The basic form for the BMW M3 Concept Car is a derivative of the new BMW 3 Series Coupé. The few components adopted directly from the series model are the headlamps and taillamps and, as the only body elements, the two doors and the luggage compartment lid. In all other respects, the BMW M3 Concept Car, which is being presented in the Chrome Shadow finish characteristic of BMW M GmbH concept studies, is obviously an individualistic and athletic vehicle with technology at the focus of its engineering. Individualistic body concept with emotional aesthetics.

In keeping with tradition, the engineers at BMW M GmbH developed the BMW M3 Concept Car as a fundamentally individualistic vehicle. The level of commitment to this approach is clearly demonstrated by its body. While it is based on the dimensions and the underlying form of the BMW 3 Series Coupé, virtually all body elements have been newly developed and designed from the ground up. Apart from the supporting vehicle structure, only the doors and the luggage compartment lid were taken over from the series model.
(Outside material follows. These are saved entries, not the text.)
-- ==== Sys2Proof/Certificates/Slice0/Obligations.lean ====
section
/-! DEFINITION. The statements for the provers, from the numbered rules of spec/. -/

open Sys2Proof Sys2Proof.Machine

namespace Sys2Proof.Claims

/-- R120: the SBOX values, as the spec's table prints them. -/
def sboxValue (a : FieldElement) : FieldElement :=
  ([0, 1, 5, 6, 7, 2, 3, 4] : List FieldElement).getD a.toNat 0

/-- R106: the full product table, row `a`, column `b`, as the spec prints it. -/
def productTable : List (List FieldElement) :=
  [[0, 0, 0, 0, 0, 0, 0, 0],
   [0, 1, 2, 3, 4, 5, 6, 7],
   [0, 2, 4, 6, 3, 1, 7, 5],
   [0, 3, 6, 5, 7, 4, 1, 2],
   [0, 4, 3, 7, 6, 2, 5, 1],
   [0, 5, 1, 4, 2, 7, 3, 6],
   [0, 6, 7, 1, 5, 3, 2, 4],
   [0, 7, 5, 2, 1, 6, 4, 3]]

/-- R106: the product the table gives. -/
def productValue (a b : FieldElement) : FieldElement := (productTable.getD a.toNat []).getD b.toNat 0

/-- R142, R143, R141: `gmul(m, u) ^ gmul(n, v)`, by the spec's product table. -/
def rowSum (m u n v : FieldElement) : FieldElement := productValue m u ^^^ productValue n v

/-- R100: the coefficient of `x^k` in the product of two polynomials over GF(2): the XOR of
`a_i · b_(k-i)`. -/
def coefficient {n m : Nat} (a : BitVec n) (b : BitVec m) (k : Nat) : Bool :=
  (List.range (k + 1)).foldl (fun t i => t ^^ (a.getLsbD i && b.getLsbD (k - i))) false

/-- R74: what a name stands for in one form of call, `lift` making a result word a value of its operands.
A name that has a result word stands for it in either operand. A name of an error response, `r0` and a name
beyond the host's responses have no value: in either operand (the first is looked up first) the step
stops. -/
def NamesStandForResults {α : Type} (lift : Block → α) (call : Operand α → Operand α → Call) : Prop :=
  ∀ (s : State) (host : Nat) (rest : List Event),
    let presenting (c : Call) : State := { s with pending := .request ⟨host, c⟩ :: rest }
    (∀ (n : Nat) (r : Block) (x : Operand α), (s.responsesOf host)[n]? = some (.done r) →
      step (presenting (call (.result (n + 1)) x)) = step (presenting (call (.lit (lift r)) x)) ∧
      step (presenting (call x (.result (n + 1)))) = step (presenting (call x (.lit (lift r))))) ∧
    (∀ (n : Nat) (e : ErrorKind), (s.responsesOf host)[n]? = some (.error e) →
      (∀ y, step (presenting (call (.result (n + 1)) y)) = .fault .noResultWord) ∧
      ∀ x, step (presenting (call (.lit x) (.result (n + 1)))) = .fault .noResultWord) ∧
    ∀ n : Nat, n = 0 ∨ (s.responsesOf host).length < n →
      (∀ y, step (presenting (call (.result n) y)) = .fault .responseNotArrived) ∧
      ∀ x, step (presenting (call (.lit x) (.result n))) = .fault .responseNotArrived

end Sys2Proof.Claims

open Sys2Proof.Claims

/-! ## Reset and the stored constants -/

/-- R33: the value of every piece of state after reset; the constants are the same after a later reset. -/
def Obligations.ResetHoldsTheConstantsAndNoResponse : Prop :=
  State.reset.rom.sbox.toList = [0, 1, 5, 6, 7, 2, 3, 4] ∧
  State.reset.rom.mF = ⟨1, 2, 2, 1⟩ ∧
  State.reset.rom.mI = ⟨2, 4, 4, 2⟩ ∧
  State.reset.rom.p = 0b1011#4 ∧
  State.reset.responses = [] ∧
  ∀ (s : State) (inProgress : List Request) (rest : List Event),
    s.pending = .reset inProgress :: rest → ∃ t, step s = .next t ∧ t.rom = s.rom

/-- R231: what is in progress when reset is asserted gets no response, and issuing it again gives what it
would have given without the reset. (That a reset keeps the history is the model's reading of R230, log
entry 5.) -/
def Obligations.ResetLosesTheResponseAndReissueGivesIt : Prop :=
  ∀ (s : State) (q : Request) (inProgress : List Request) (rest : List Event), q ∈ inProgress →
    s.pending = .reset inProgress :: .request q :: rest →
    ∃ t, step s = .next t ∧ t.responses = s.responses ∧ t.accepted = s.accepted ∧ t.rom = s.rom ∧
      step t = step { s with pending := .request q :: rest }

/-- R21: the only stored items are constants, and no step changes them. -/
def Obligations.NoStepWritesTheConstants : Prop :=
  ∀ s t : State, step s = .next t → t.rom = s.rom

/-- The invariant (constants loaded, one response for each sampled transaction, each response the
function of its transaction, hosts in range) holds at reset. (The numbering of the hosts is the model's
choice, log entry 10.) -/
def Obligations.InvariantHoldsAtReset : Prop := State.reset.Inv

/-- Every step keeps the invariant, from every state that meets it. (The numbering of the hosts is the
model's choice, log entry 10.) -/
def Obligations.EveryStepKeepsTheInvariant : Prop :=
  ∀ s t : State, s.Inv → step s = .next t → t.Inv

/-! ## Encoding -/

/-- Words written out from the spec's formats (R62 to R65) decode to the instruction they stand for. -/
def Obligations.WrittenWordsDecodeToTheirInstructions : Prop :=
  decode 0b0000000000000101000000000011#28 = .ok (.gfadd 5 3) ∧
  decode 0b0010000000000101000000000000#28 = .ok (.gfinv 5) ∧
  decode 0b0011011000010110000000000000#28 = .ok (.sub 0x616) ∧
  decode 0b0101110000011101000000000000#28 = .ok (.shifti 0xC1D) ∧
  decode 0b0110110000011101000000000000#28 = .ok (.mixf 0xC1D) ∧
  decode 0b1000110111010011010100111100#28 = .ok (.keymix 0xDD3 0x53C) ∧
  decode 0b1010100011101111010100111100#28 = .ok (.dec 0x8EF 0x53C)

/-- Decoding the word of any instruction, at every operand value, gives the instruction back. -/
def Obligations.DecodeOfEncodeIsTheInstruction : Prop :=
  ∀ i : Instr, decode (encode i) = .ok i

/-- A word that decodes is the word of what it decodes to: no word of an instruction but its own is
accepted, so no bit is ignored. -/
def Obligations.EncodeOfDecodeIsTheWord : Prop :=
  ∀ (cmd : Command) (i : Instr), decode cmd = .ok i → encode i = cmd

/-- R70: the decoder is total; a word is valid exactly when it matches a row of the table; at most one
row matches; otherwise the opcode decides which status it gets. -/
def Obligations.WordsAreValidExactlyWhenOneRowMatches : Prop :=
  (∀ cmd : Command, (∃ i, decode cmd = .ok i) ↔ ∃ row ∈ opcodeTable, cmd &&& row.mask = row.pattern) ∧
  (∀ cmd : Command, ∀ row ∈ opcodeTable, ∀ row' ∈ opcodeTable,
    cmd &&& row.mask = row.pattern → cmd &&& row'.mask = row'.pattern → row = row') ∧
  (∀ cmd : Command, (∀ row ∈ opcodeTable, cmd &&& row.mask ≠ row.pattern) →
    decode cmd = .error (if 0xB ≤ (cmd.extractLsb' 24 4).toNat then .reservedOpcode
      else .reservedOperandBits)) ∧
  (∀ (cmd : Command) (i : Instr), decode cmd = .ok i → opcodeOf i = cmd.extractLsb' 24 4)

/-- R71, R201: an opcode 0xB to 0xF, whatever the operand fields hold, is answered ReservedOpcode, with no
result; nothing else is recorded and nothing else changes. -/
def Obligations.ReservedOpcodesAreAnsweredReservedOpcode : Prop :=
  ∀ (s : State) (cmd : Command), 0xB ≤ (cmd.extractLsb' 24 4).toNat →
    serveTransaction (.command cmd) s =
      .next { s with responses := s.responses ++ [.error .reservedOpcode] }

/-- R72, R202: a set reserved operand bit of an opcode 0x0 to 0x7 is answered ReservedOperandBits, with no
result; 0x8 to 0xA have none. -/
def Obligations.ReservedOperandBitsAreAnsweredReservedOperandBits : Prop :=
  (∀ (s : State) (op : BitVec 4) (a b : BitVec 12),
    (op.toNat ≤ 1 ∧ (a.extractLsb' 3 9 ≠ 0 ∨ b.extractLsb' 3 9 ≠ 0) ∨
      op.toNat = 2 ∧ (a.extractLsb' 3 9 ≠ 0 ∨ b ≠ 0) ∨
      3 ≤ op.toNat ∧ op.toNat ≤ 7 ∧ b ≠ 0) →
    serveTransaction (.command (op ++ a ++ b)) s =
      .next { s with responses := s.responses ++ [.error .reservedOperandBits] }) ∧
  ∀ (op : BitVec 4) (a b : BitVec 12), 8 ≤ op.toNat → op.toNat ≤ 0xA →
    ∃ i, decode (op ++ a ++ b) = .ok i

/-! ## Cells -/

/-- R40: `pack` and `cell` are inverse bijections, with each cell at the bits the table gives. -/
def Obligations.PackAndCellAreInverseAtTheTablesBits : Prop :=
  (∀ w : Block, cell w 0 0 = w.extractLsb' 9 3 ∧ cell w 0 1 = w.extractLsb' 6 3 ∧
    cell w 1 0 = w.extractLsb' 3 3 ∧ cell w 1 1 = w.extractLsb' 0 3) ∧
  (∀ w : Block, pack (cell w 0 0) (cell w 0 1) (cell w 1 0) (cell w 1 1) = w) ∧
  ∀ c00 c01 c10 c11 : FieldElement,
    cell (pack c00 c01 c10 c11) 0 0 = c00 ∧ cell (pack c00 c01 c10 c11) 0 1 = c01 ∧
    cell (pack c00 c01 c10 c11) 1 0 = c10 ∧ cell (pack c00 c01 c10 c11) 1 1 = c11

/-! ## FieldArithmetic -/

/-- R105: GFADD: its encoding and decode faults, its result, its corner cases; nothing else changes. -/
def Obligations.GfaddAnswersTheXorOfItsOperands : Prop :=
  (∀ a b : BitVec 12, decode (0x0#4 ++ a ++ b) =
    if a.extractLsb' 3 9 = 0 ∧ b.extractLsb' 3 9 = 0
    then .ok (.gfadd (a.extractLsb' 0 3) (b.extractLsb' 0 3)) else .error .reservedOperandBits) ∧
  (∀ (fa fb : FieldElement) (s : State), exec (.gfadd fa fb) s =
    .next { s with responses := s.responses ++ [.done ((fa ^^^ fb).setWidth 12)] }) ∧
  (∀ (fa fb : FieldElement) (s : State), lastResult (exec (.gfadd fa fa) s) = some 0 ∧
    lastResult (exec (.gfadd fa 0) s) = some (0#9 ++ fa) ∧
    ∀ r, lastResult (exec (.gfadd fa fb) s) = some r → r.extractLsb' 3 9 = 0) ∧
  ∀ s : State, lastResult (exec (.gfadd 5 3) s) = some 0x006

/-- R106: GFMUL: its encoding and decode faults, its result by the pseudocode and by the printed
table, its corner cases; nothing else changes. -/
def Obligations.GfmulAnswersTheProductModuloThePolynomial : Prop :=
  (∀ a b : BitVec 12, decode (0x1#4 ++ a ++ b) =
    if a.extractLsb' 3 9 = 0 ∧ b.extractLsb' 3 9 = 0
    then .ok (.gfmul (a.extractLsb' 0 3) (b.extractLsb' 0 3)) else .error .reservedOperandBits) ∧
  (∀ (fa fb : FieldElement) (s : State), exec (.gfmul fa fb) s =
    .next { s with responses := s.responses ++ [.done ((reduce s.rom.p (clmul fa fb)).setWidth 12)] }) ∧
  (∀ (fa fb : FieldElement) (s : State), s.rom = romConstants → exec (.gfmul fa fb) s =
    .next { s with responses := s.responses ++ [.done ((productValue fa fb).setWidth 12)] }) ∧
  (∀ (fa : FieldElement) (s : State), s.rom = romConstants →
    lastResult (exec (.gfmul fa 0) s) = some 0 ∧
    lastResult (exec (.gfmul fa 1) s) = some (0#9 ++ fa)) ∧
  ∀ s : State, s.rom = romConstants → lastResult (exec (.gfmul 7 7) s) = some 3 ∧
    lastResult (exec (.gfmul 2 4) s) = some 3

/-- R107 (with R104, R120): GFINV: its encoding and decode faults, its result by the printed table, which is
the one nonzero element whose product with the operand is 1, and 0 for 0; nothing else changes. -/
def Obligations.GfinvAnswersTheInverseAndZeroForZero : Prop :=
  (∀ a b : BitVec 12, decode (0x2#4 ++ a ++ b) =
    if a.extractLsb' 3 9 = 0 ∧ b = 0 then .ok (.gfinv (a.extractLsb' 0 3))
    else .error .reservedOperandBits) ∧
  (∀ (fa : FieldElement) (s : State), s.rom = romConstants → exec (.gfinv fa) s =
    .next { s with responses := s.responses ++ [.done ((sboxValue fa).setWidth 12)] }) ∧
  (∀ (fa : FieldElement) (s : State), s.rom = romConstants → fa ≠ 0 →
    ∀ fb : FieldElement, lastResult (exec (.gfinv fa) s) = some (fb.setWidth 12) ↔
      fb ≠ 0 ∧ lastResult (exec (.gfmul fa fb) s) = some 1) ∧
  (∀ (fa : FieldElement) (s : State), s.rom = romConstants →
    (lastResult (exec (.gfinv fa) s) = some (fa.setWidth 12) ↔ fa = 0 ∨ fa = 1) ∧
    ∀ r, lastResult (exec (.gfinv fa) s) = some r →
      lastResult (exec (.gfinv (r.extractLsb' 0 3)) s) = some (fa.setWidth 12)) ∧
  ∀ s : State, s.rom = romConstants → lastResult (exec (.gfinv 5) s) = some 2 ∧
    lastResult (exec (.gfinv 3) s) = some 6 ∧ lastResult (exec (.gfinv 4) s) = some 7

/-- R100 to R102: the result of GFMUL is the remainder of the polynomial product: coefficient by coefficient,
the product of the operands is `q·(x³+x+1)` plus a result of degree below 3, for some quotient `q`. -/
def Obligations.GfmulAnswersTheRemainderOfThePolynomialProduct : Prop :=
  ∀ (s : State) (a b : FieldElement), s.rom = romConstants →
    ∃ (r : FieldElement) (q : BitVec 2),
      exec (.gfmul a b) s = .next { s with responses := s.responses ++ [.done (r.setWidth 12)] } ∧
      ∀ k < 5, coefficient a b k = (coefficient 0b1011#4 q k ^^ r.getLsbD k)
All other components were specially engineered for the BMW M3 Concept Car, lending the vehicle exterior unique aesthetics that accentuate its superior power. Unmistakable features that make the BMW M3 Concept Car instantly recognisable are the special trim at the front and rear, the engine compartment lid with its bulging Powerdome and two air intakes, the lateral air slots in the front side walls, the side skirts and the exterior mirrors in a BMW M typical design.

Front with additional air intakes, engine compartment lid with Powerdome.

Faithful to the principle of "form follows function" in designing the body for the concept study, designers at BMW M GmbH used elements that not only visually emphasise the increased sportiness of the vehicle, but also serve a technical purpose. Conspicuous at the front are three large air intakes below the cooling grille that supply the engine with additional intake and cooling air. Strong, vertical struts delineate the air intakes and enhance their characteristic form.

The aluminium engine compartment lid exhibits a wide bulging curvature known as the Powerdome. Like the air intakes beside it, the Powerdome suggests the great potential that can be expected of a powerplant in the engine bay of a BMW M3. The M3 Concept Car features a high revving V8 engine that is anticipated for the series car once it goes into production.

The contours of the Powerdome and air intakes are in line with the forward-pointing sweep of the engine compartment lid and harmoniously blend into the overall design of the front, which is longer than that of the BMW 3 Series Coupé. Together with the double kidney grille typical of BMW and the flat headlamp units, they lend the BMW M3 Concept Car a highly dynamic character.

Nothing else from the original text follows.